The rise of 3D printers has seen a wide variety of industries becoming involved in additive manufacture, probably as a result of South Africa’s National R&D Strategy which has attempted to draw SMMEs (Small, micro and medium-sized enterprises) into the country’s Innovation network. This trend illustrates that technology transfer programmes from universities to industry with government support have paid off.
Whereas more universities in South Africa are becoming involved in RP/AM research, the University of Stellenbosch and the CUT are still the current leaders. Research has been focused towards new materials and improving machine accuracy. Research teams have also investigated novel industrial applications where little or no previous research had been done.

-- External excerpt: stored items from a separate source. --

/-! ## The obligations -/

/-- A transaction that failed is none of those that succeeded. -/
theorem AllOk.err_not_mem {bus : List Txn} (h : AllOk bus) (op : BusOp) (e : BusError) : ⟨op, .err e⟩ ∉ bus :=
  fun hmem => Bool.false_ne_true (h _ hmem)

/-- Settles O19: an error in the record is that of the last transaction of a command that concluded with it. -/
theorem transportErrorIsPropagatedUnchanged : Obligations.TransportErrorIsPropagatedUnchanged := by
  intro i s t h
  obtain ⟨t', ht', hend⟩ := exec_concluded i s
  obtain rfl : t' = t := Host.Outcome.next.inj (ht'.symm.trans h)
  cases hend with
  | answered r hresp hne hbus =>
    refine ⟨fun op e hmem => absurd hmem (hbus.err_not_mem op e), fun e he => absurd ?_ (hne e)⟩
    exact Option.some.inj (hresp.symm.trans he)
  | failed op e before hresp hbus hbefore =>
    refine ⟨fun op' e' hmem => ?_, fun e' he' => ⟨op, ?_⟩⟩
    · have hlast : (⟨op', .err e'⟩ : Txn) = ⟨op, .err e⟩ := by
        simpa [hbus, hbefore.err_not_mem] using hmem
      obtain ⟨rfl, rfl⟩ : op' = op ∧ e' = e := by simpa using hlast
      have hcount : before.count ⟨op', .err e'⟩ = 0 := List.count_eq_zero.mpr (hbefore.err_not_mem op' e')
      exact ⟨hresp, by simp [hbus], by simp [hbus, hcount]⟩
    · obtain rfl : e = e' := by simpa [hresp] using he'
      simp [hbus]
  | stuck op before hresp hbus hbefore =>
    refine ⟨fun op' e' hmem => ?_, fun e' he' => ?_⟩
    · simp [hbus, hbefore.err_not_mem] at hmem
    · simp [hresp] at he'

/-- Settles O24: `raise` stops the sequence, and the state it stopped in is closed with the error. -/
theorem raiseEmitsTheErrorAndIdles : Obligations.RaiseEmitsTheErrorAndIdles := by
  intro r s
  have hrun : (raise r s).finish = s.close r := rfl
  rw [hrun]
  simp

end Sys2Proof.Machine
end

section
/-! PROOFS. The command words of 30_encoding.md: encode and decode are inverse to each other (D30); a word that
decodes is the word of the command it decodes to. -/

namespace Sys2Proof
open Machine

/-! ## Operand bytes and their typed values -/

/-- The fullScale of a code has that code (R110). -/
theorem codeRng_of_valueRng {c : BitVec 2} {rng : Rng} (h : valueRng c = some rng) : codeRng rng = c := by
  have key : ∀ c : BitVec 2, ∀ rng ∈ valueRng c, codeRng rng = c := by decide
  exact key c rng h

/-- The Settings of a byte, packed again, are the byte with bits 1:0 cleared (R113). -/
theorem packSettings_of_unpackSettings {v : Byte} {set : Settings} (h : unpackSettings v = some set) :
    packSettings set = v &&& 0xFC := by
  have key : ∀ v : Byte, ∀ set ∈ unpackSettings v, packSettings set = v &&& 0xFC := by decide
  exact key v set h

Medical applications involving the use of RP techniques have advanced within South Africa through a combination of CT and MRI scanning, reverse engineering, RP/AM and computer numerical control (CNC) machining. Collaborative development work between the CUT and a team of surgeons and biomedical engineers have resulted in several innovative projects. They include patient-specific X-ray shielding masks (de Beer et al, 2005b), customised manufacture of medical prosthetics (Truscott et al, 2007), elbow implants fabricated using CNC (Figure 5) and cranial implants produced directly out of Titanium alloys using Selective Laser Melting at CUT, as reported by Drstvensek, et al. (2009).
For medical applications, RP technologies were used because of the relatively low mechanical stresses presented and also because of the high aesthetic demands that were required. Current research is now focused towards Direct Laser Sintering of Titanium that would yield benefits in terms of material utilisation, optimised geometry and reduced lead-time. Another area of research developed from a collaborative partnership between CUT and Loughborough University in the United Kingdom concerned the application of customer interaction with 9 functional prototypes (CIFP). It saw the development of a new range of motion analysis accessories produced directly from Laser Sintering.

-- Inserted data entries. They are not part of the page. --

-- ==== Sys2Proof/Decode.lean ====
section
/-! DEFINITION. From bytes to instructions and back: the fields of a word (R73), decode (R76 to R79, R84), the encoder,
the opcode map as masks and matches (R80), and the table's own numbering of a word's bits. -/

namespace Sys2Proof

/-- Why the decoder rejects, by name. -/
inductive Rejection where
  /-- The word matches no row of the opcode map: the fatal UnknownOpcode(op) of R84 and R171. Raised by `decode`. -/
  | unknownOpcode (op : Word)
  /-- Fewer than the two bytes of an instruction were given (R72). Raised by `decodeBytes` alone; a fetch always
  offers two bytes or fails itself (R71). DESIGN CHOICE, safe, log entry 18. -/
  | truncated (have_ : Nat)
  deriving DecidableEq, Repr

/-! ### Fields of a word -/

/-- `fam` = bits 15 to 12 (R73). -/
def famOf (w : Word) : Nat := (w.extractLsb' 12 4).toNat

/-- `x` = bits 11 to 8 (R73). -/
def xOf (w : Word) : Reg := (w.extractLsb' 8 4).toFin

/-- `y` = bits 7 to 4 (R73). -/
def yOf (w : Word) : Reg := (w.extractLsb' 4 4).toFin

/-- `y` = bits 7 to 4 as plain bits, for the instructions that ignore it (R83). -/
def yBitsOf (w : Word) : Nibble := w.extractLsb' 4 4

/-- `n` = bits 3 to 0 (R73). -/
def nOf (w : Word) : Nibble := w.extractLsb' 0 4

/-- `kk` = bits 7 to 0 (R73). -/
def kkOf (w : Word) : Byte := w.extractLsb' 0 8

/-- `nnn` = bits 11 to 0 (R73). -/
def nnnOf (w : Word) : Addr := w.extractLsb' 0 12

/-! ### Decode -/

/-- Family 0x0: selected by the whole word (R77). -/
def decode0 (w : Word) : Except Rejection Instr :=
  if w = 0x00E0 then .ok .cls
  else if w = 0x00EE then .ok .ret
  else .error (.unknownOpcode w)

/-- Family 0x8: selected by the low nibble (R78). -/
def decode8 (w : Word) : Except Rejection Instr :=
  match (nOf w).toNat with
  | 0x0 => .ok (.ldReg (xOf w) (yOf w))
  | 0x1 => .ok (.orReg (xOf w) (yOf w))
  | 0x2 => .ok (.andReg (xOf w) (yOf w))
  | 0x3 => .ok (.xorReg (xOf w) (yOf w))
  | 0x4 => .ok (.addReg (xOf w) (yOf w))
  | 0x5 => .ok (.sub (xOf w) (yOf w))
  | 0x6 => .ok (.shr (xOf w) (yBitsOf w))
  | 0x7 => .ok (.subn (xOf w) (yOf w))
  | 0xE => .ok (.shl (xOf w) (yBitsOf w))
  | _ => .error (.unknownOpcode w)

/-- Family 0xE: selected by the low byte (R79). -/
def decodeE (w : Word) : Except Rejection Instr :=
  match (kkOf w).toNat with
  | 0x9E => .ok (.skp (xOf w))
  | 0xA1 => .ok (.sknp (xOf w))
  | _ => .error (.unknownOpcode w)

/-- Family 0xF: selected by the low byte (R79). -/
def decodeF (w : Word) : Except Rejection Instr :=
  match (kkOf w).toNat with
  | 0x07 => .ok (.ldVxDT (xOf w))
  | 0x0A => .ok (.ldVxK (xOf w))
  | 0x15 => .ok (.ldDTVx (xOf w))
  | 0x18 => .ok (.ldSTVx (xOf w))
  | 0x1E => .ok (.addI (xOf w))
  | 0x29 => .ok (.ldF (xOf w))
  | 0x33 => .ok (.ldB (xOf w))
  | 0x55 => .ok (.stRegs (xOf w))
  | 0x65 => .ok (.ldRegs (xOf w))
  | _ => .error (.unknownOpcode w)

/-- Decode: by family, with families 0x0, 0x8, 0xE and 0xF dispatched further on a selector (R76). The last arm is
family 0xF, the one value of the 4-bit field the arms before it leave. -/
def decode (w : Word) : Except Rejection Instr :=
  match famOf w with
  | 0x0 => decode0 w
  | 0x1 => .ok (.jp (nnnOf w))
  | 0x2 => .ok (.call (nnnOf w))
  | 0x3 => .ok (.seByte (xOf w) (kkOf w))
  | 0x4 => .ok (.sneByte (xOf w) (kkOf w))
  | 0x5 => .ok (.seReg (xOf w) (yOf w) (nOf w))
  | 0x6 => .ok (.ldByte (xOf w) (kkOf w))
  | 0x7 => .ok (.addByte (xOf w) (kkOf w))
  | 0x8 => decode8 w
  | 0x9 => .ok (.sneReg (xOf w) (yOf w) (nOf w))
  | 0xA => .ok (.ldI (nnnOf w))
  | 0xB => .ok (.jpV0 (nnnOf w))
  | 0xC => .ok (.rnd (xOf w) (kkOf w))
  | 0xD => .ok (.drw (xOf w) (yOf w) (nOf w))
  | 0xE => decodeE w
  | _ => decodeF w

/-- The word of two bytes, the byte at the lower address in bits 15 to 8 (R50). -/
def wordOfBytes (hi lo : Byte) : Word := hi ++ lo

/-- The byte of a word that lies at the lower address (R50). -/
def hiByte (w : Word) : Byte := w.extractLsb' 8 8

/-- The byte of a word that lies at the higher address (R50). -/
def loByte (w : Word) : Byte := w.extractLsb' 0 8

/-- Decode the first instruction of a byte sequence and return the rest (R50, R72). -/
def decodeBytes : List Byte → Except Rejection (Instr × List Byte)
  | hi :: lo :: rest =>
    match decode (wordOfBytes hi lo) with
    | .ok i => .ok (i, rest)
    | .error e => .error e
  | short => .error (.truncated short.length)

/-! ### Encode -/

/-- A word from its four nibbles `fam`, `x`, `y`, `n`, the formats FIXED, XYN (R74). -/
def wordOfNibbles (f x y n : Nat) : Word := BitVec.ofNat 16 (f * 4096 + x * 256 + y * 16 + n)

/-- A word from `fam`, `x` and the low byte, the formats XKK and XSS (R74). -/
def wordOfLowByte (f x kk : Nat) : Word := BitVec.ofNat 16 (f * 4096 + x * 256 + kk)

/-- A word from `fam` and `nnn`, the format NNN (R74). -/
def wordOfAddr (f nnn : Nat) : Word := BitVec.ofNat 16 (f * 4096 + nnn)

/-- The word of an instruction, from the patterns of the opcode map (R80). -/
def encode : Instr → Word
  | .cls => 0x00E0
  | .ret => 0x00EE
  | .jp nnn => wordOfAddr 0x1 nnn.toNat
  | .call nnn => wordOfAddr 0x2 nnn.toNat
  | .seByte x kk => wordOfLowByte 0x3 x kk.toNat
  | .sneByte x kk => wordOfLowByte 0x4 x kk.toNat
  | .seReg x y ign => wordOfNibbles 0x5 x y ign.toNat
  | .ldByte x kk => wordOfLowByte 0x6 x kk.toNat
  | .addByte x kk => wordOfLowByte 0x7 x kk.toNat
  | .ldReg x y => wordOfNibbles 0x8 x y 0x0
  | .orReg x y => wordOfNibbles 0x8 x y 0x1
  | .andReg x y => wordOfNibbles 0x8 x y 0x2
  | .xorReg x y => wordOfNibbles 0x8 x y 0x3
  | .addReg x y => wordOfNibbles 0x8 x y 0x4
  | .sub x y => wordOfNibbles 0x8 x y 0x5
  | .shr x ign => wordOfNibbles 0x8 x ign.toNat 0x6
  | .subn x y => wordOfNibbles 0x8 x y 0x7
  | .shl x ign => wordOfNibbles 0x8 x ign.toNat 0xE
  | .sneReg x y ign => wordOfNibbles 0x9 x y ign.toNat
  | .ldI nnn => wordOfAddr 0xA nnn.toNat
  | .jpV0 nnn => wordOfAddr 0xB nnn.toNat
  | .rnd x kk => wordOfLowByte 0xC x kk.toNat
  | .drw x y n => wordOfNibbles 0xD x y n.toNat
  | .skp x => wordOfLowByte 0xE x 0x9E
  | .sknp x => wordOfLowByte 0xE x 0xA1
  | .ldVxDT x => wordOfLowByte 0xF x 0x07
  | .ldVxK x => wordOfLowByte 0xF x 0x0A
  | .ldDTVx x => wordOfLowByte 0xF x 0x15
  | .ldSTVx x => wordOfLowByte 0xF x 0x18
  | .addI x => wordOfLowByte 0xF x 0x1E
  | .ldF x => wordOfLowByte 0xF x 0x29
  | .ldB x => wordOfLowByte 0xF x 0x33
  | .stRegs x => wordOfLowByte 0xF x 0x55
  | .ldRegs x => wordOfLowByte 0xF x 0x65

/-- The two bytes of an instruction as they lie in memory, lower address first (R50). -/
def encodeBytes (i : Instr) : List Byte := [hiByte (encode i), loByte (encode i)]

/-! ### The opcode map as masks and matches -/

/-- The mask and the match of an instruction's row (R80). -/
def rowOf : Instr → Word × Word
  | .cls => (0xFFFF, 0x00E0)
  | .ret => (0xFFFF, 0x00EE)
  | .jp _ => (0xF000, 0x1000)
  | .call _ => (0xF000, 0x2000)
  | .seByte _ _ => (0xF000, 0x3000)
  | .sneByte _ _ => (0xF000, 0x4000)
  | .seReg _ _ _ => (0xF000, 0x5000)
  | .ldByte _ _ => (0xF000, 0x6000)
  | .addByte _ _ => (0xF000, 0x7000)
  | .ldReg _ _ => (0xF00F, 0x8000)
  | .orReg _ _ => (0xF00F, 0x8001)
  | .andReg _ _ => (0xF00F, 0x8002)
  | .xorReg _ _ => (0xF00F, 0x8003)
  | .addReg _ _ => (0xF00F, 0x8004)
  | .sub _ _ => (0xF00F, 0x8005)
  | .shr _ _ => (0xF00F, 0x8006)
  | .subn _ _ => (0xF00F, 0x8007)
  | .shl _ _ => (0xF00F, 0x800E)
  | .sneReg _ _ _ => (0xF000, 0x9000)
  | .ldI _ => (0xF000, 0xA000)
  | .jpV0 _ => (0xF000, 0xB000)
  | .rnd _ _ => (0xF000, 0xC000)
  | .drw _ _ _ => (0xF000, 0xD000)
  | .skp _ => (0xF0FF, 0xE09E)
  | .sknp _ => (0xF0FF, 0xE0A1)
  | .ldVxDT _ => (0xF0FF, 0xF007)
  | .ldVxK _ => (0xF0FF, 0xF00A)
  | .ldDTVx _ => (0xF0FF, 0xF015)
  | .ldSTVx _ => (0xF0FF, 0xF018)
  | .addI _ => (0xF0FF, 0xF01E)
  | .ldF _ => (0xF0FF, 0xF029)
  | .ldB _ => (0xF0FF, 0xF033)
  | .stRegs _ => (0xF0FF, 0xF055)
  | .ldRegs _ => (0xF0FF, 0xF065)

/-- The 34 rows of the opcode map, in its order, as pairs of mask and match (R80). -/
def opcodeMap : List (Word × Word) :=
  [(0xFFFF, 0x00E0), (0xFFFF, 0x00EE), (0xF000, 0x1000), (0xF000, 0x2000), (0xF000, 0x3000), (0xF000, 0x4000),
   (0xF000, 0x5000), (0xF000, 0x6000), (0xF000, 0x7000)] ++
  [(0xF00F, 0x8000), (0xF00F, 0x8001), (0xF00F, 0x8002), (0xF00F, 0x8003), (0xF00F, 0x8004), (0xF00F, 0x8005),
   (0xF00F, 0x8006), (0xF00F, 0x8007), (0xF00F, 0x800E)] ++
  [(0xF000, 0x9000), (0xF000, 0xA000), (0xF000, 0xB000), (0xF000, 0xC000), (0xF000, 0xD000), (0xF0FF, 0xE09E),
   (0xF0FF, 0xE0A1)] ++
  [(0xF0FF, 0xF007), (0xF0FF, 0xF00A), (0xF0FF, 0xF015), (0xF0FF, 0xF018), (0xF0FF, 0xF01E), (0xF0FF, 0xF029),
   (0xF0FF, 0xF033), (0xF0FF, 0xF055), (0xF0FF, 0xF065)]

/-- The word matches a row: `w AND mask = match` (R80). -/
def matchesRow (w : Word) (row : Word × Word) : Bool := w &&& row.1 == row.2

/-! ### The table's numbering of bits -/

/-- The instruction word whose bits are `w` as spec/opcode_table.json numbers them; the bits above `nbits` are 0.
A word has 16 bits and bit 0 is its least significant (R9, R72). -/
def tableWord (nbits w : Nat) : Word := BitVec.ofNat 16 (w % 2 ^ nbits)

/-- The bytes of that word as they lie in memory, lower address first (R50). -/
def tableBytes (nbits w : Nat) : List Byte := [hiByte (tableWord nbits w), loByte (tableWord nbits w)]

/-- The instruction the decoder reads from a word of the opcode table. -/
def decodeTableWord (nbits w : Nat) : Option Instr :=
  match decodeBytes (tableBytes nbits w) with
  | .ok (i, _) => some i
  | .error _ => none

end Sys2Proof
end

The use of RP technologies have increased the fidelity of physical models in terms of aesthetics, ergonomics and functionality. The results have facilitated greater customer participation during product development and allowed ideas to be tested to reduce the risk of failure in the market (Campbell et al, 2007).

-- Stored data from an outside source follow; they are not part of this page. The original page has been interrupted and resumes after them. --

-- ==== Sys2Proof/Config.lean ====
section
/-! DEFINITION. The parameters of the hardware, one field for each row of R7's table, the font table (R30), and the
free values: environment inputs the spec leaves open, each an opaque constant with no body, so that nothing can be
proved of its value. Where a type or a literal elsewhere bears one of the widths and counts, Laws/Config.lean says
that it is the parameter's. -/

namespace Sys2Proof

/-- `MEM_SIZE`: bytes of memory, addresses 0 to 4095 (R7). -/
abbrev Config.memSize : Nat := 4096

/-- `NREG`: general registers V0 to VF (R7, R21). -/
abbrev Config.nreg : Nat := 16

/-- `REG_W`: bits per general register (R7, R21). -/
abbrev Config.regW : Nat := 8

/-- `I_W`: bits of the index register (R7, R23). -/
abbrev Config.iW : Nat := 16

/-- `PC_W`: bits of the program counter (R7, R24). -/
abbrev Config.pcW : Nat := 16

/-- `PROG_BASE`: load address and reset value of PC (R7). -/
abbrev Config.progBase : Nat := 0x200

/-- `FONT_BASE`: address of the font table (R7, R30). -/
abbrev Config.fontBase : Nat := 0x000

/-- `FONT_GLYPHS`: glyphs of the font, for the digits 0 to F (R7, R30). -/
abbrev Config.fontGlyphs : Nat := 16

/-- `FONT_STRIDE`: bytes per glyph (R7, R143). -/
abbrev Config.fontStride : Nat := 5

/-- `STACK_DEPTH`: entries of the call stack (R7, R25). -/
abbrev Config.stackDepth : Nat := 16

/-- `STACK_W`: bits per stack entry, a PC value (R7, R25). -/
abbrev Config.stackW : Nat := Config.pcW

/-- `TIMER_W`: bits of each of DT and ST (R7, R26, R27). -/
abbrev Config.timerW : Nat := 8

/-- `TICK_HZ`: nominal Frames, and so timer ticks, per second (R7). It appears in no rule (R212), so no definition
reads it: log entry 25. -/
abbrev Config.tickHz : Nat := 60

/-- `SPEED`: instruction slots per Frame (R7, R188). -/
abbrev Config.speed : Nat := 10

/-- `DISPLAY_W`: display grid columns (R7, R150). -/
abbrev Config.displayW : Nat := 64

/-- `DISPLAY_H`: display grid rows (R7, R150). -/
abbrev Config.displayH : Nat := 32

/-- `SPRITE_W`: pixels per sprite row (R7, R152). -/
abbrev Config.spriteW : Nat := 8

/-- `NKEYS`: keys of the input source, codes 0 to 15 (R7, R160). -/
abbrev Config.nkeys : Nat := 16

/-- `TICK_WHILE_PAUSED`: whether Frame ticks the timers in the key-wait state (R7, R187; 90_conflicts.md C1).
UNVERIFIED, unsafe, log entry 15. -/
def Config.tickWhilePaused : Bool := false

/-- `MAX_PROG`: the largest program, `MEM_SIZE - PROG_BASE` = 3584 bytes (R7, R185). -/
abbrev Config.maxProg : Nat := 3584

/-- `FONT`: the 80 font bytes at 0x000 to 0x04F, glyph by glyph, top row first (R30). Glyph 0 is the source
document's own; glyphs 1 to F stand in R30 'from general knowledge'. UNVERIFIED, unsafe, log entry 8. -/
def Config.font : List Byte :=
  [0xF0, 0x90, 0x90, 0x90, 0xF0] ++ [0x20, 0x60, 0x20, 0x20, 0x70] ++
  [0xF0, 0x10, 0xF0, 0x80, 0xF0] ++ [0xF0, 0x10, 0xF0, 0x10, 0xF0] ++
  [0x90, 0x90, 0xF0, 0x10, 0x10] ++ [0xF0, 0x80, 0xF0, 0x10, 0xF0] ++
  [0xF0, 0x80, 0xF0, 0x90, 0xF0] ++ [0xF0, 0x10, 0x20, 0x40, 0x40] ++
  [0xF0, 0x90, 0xF0, 0x90, 0xF0] ++ [0xF0, 0x90, 0xF0, 0x10, 0xF0] ++
  [0xF0, 0x90, 0xF0, 0x90, 0x90] ++ [0xE0, 0x90, 0xE0, 0x90, 0xE0] ++
  [0xF0, 0x80, 0x80, 0x80, 0xF0] ++ [0xE0, 0x90, 0x90, 0x90, 0xE0] ++
  [0xF0, 0x80, 0xF0, 0x80, 0xF0] ++ [0xF0, 0x80, 0xF0, 0x80, 0x80]

/-- Free value: the `n`-th environment draw read as a random byte, `Rand8()` (R14, R133). DESIGN CHOICE, safe,
log entry 3. -/
opaque Config.randByte : Nat → Byte

/-- Free value: the `n`-th environment draw read as the sixteen key levels `KEY[15:0]`, bit `k` set when key `k`
is held (R32, R160, R190). DESIGN CHOICE, safe, log entry 2. -/
opaque Config.keyLevels : Nat → BitVec 16

/-- Free value: the `n`-th environment draw read as the input source's move in the key wait: `some k` delivers
`KeyPress(k)`, `none` lets another Frame pass (R164, R190). DESIGN CHOICE, safe, log entry 4. -/
opaque Config.keyPress : Nat → Option Key

/-- `TONE_FREQ`: the frequency handed to the tone sink; OPEN in the spec (R7, R195). DESIGN CHOICE, safe,
log entry 23. -/
opaque Config.toneFreq : Nat

end Sys2Proof
end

Figure 2 3D Printed prosthetic
The increasing choice of materials available has positively influenced industry‟s acceptance of AM, According to Professor Dimitri Dimitrov, Head of the University of Stellenbosch’s Laboratory for Rapid Product Development (LRPD), the use of technologies such as 3D printing is cost-effective, versatile, fast and easy to operate (Dimitrov, 2006). In addition, its accuracy, strength, surface finish, build speed and cost, allow a good price to performance ratio. The findings are in-line with Haskins (2008) who also reported that digital technologies integrated with 3D printing enable a fast, affordable way to produce physical prototypes directly from CAD data.
Figure 3 Materials
South Africa‟s technology transfer strategy has been generally successful with more companies embracing RP/AM technology and buying machines. Indeed, the growth of RP purchases within industry is now well above that seen in academia (de Beer, 2008). Most of these have been 3D printers but some high end systems have also been purchased. At the same time, the growth in the use of digital tools such as CAD and RP software is evidenced by increased system sales, as seen by Materialise for their offerings. Further growth in the use of CAD could be expected if its use within South African schools become mainstream. This is one of the aims spearheaded by the DesigNation initiative launched in 2005 by the National Product Development Centre (NPDC) of the CSIR. However, the NPDC ceased to exist due to internal restructuring of the CSIR, and the initiative continued with only limited success until 2007.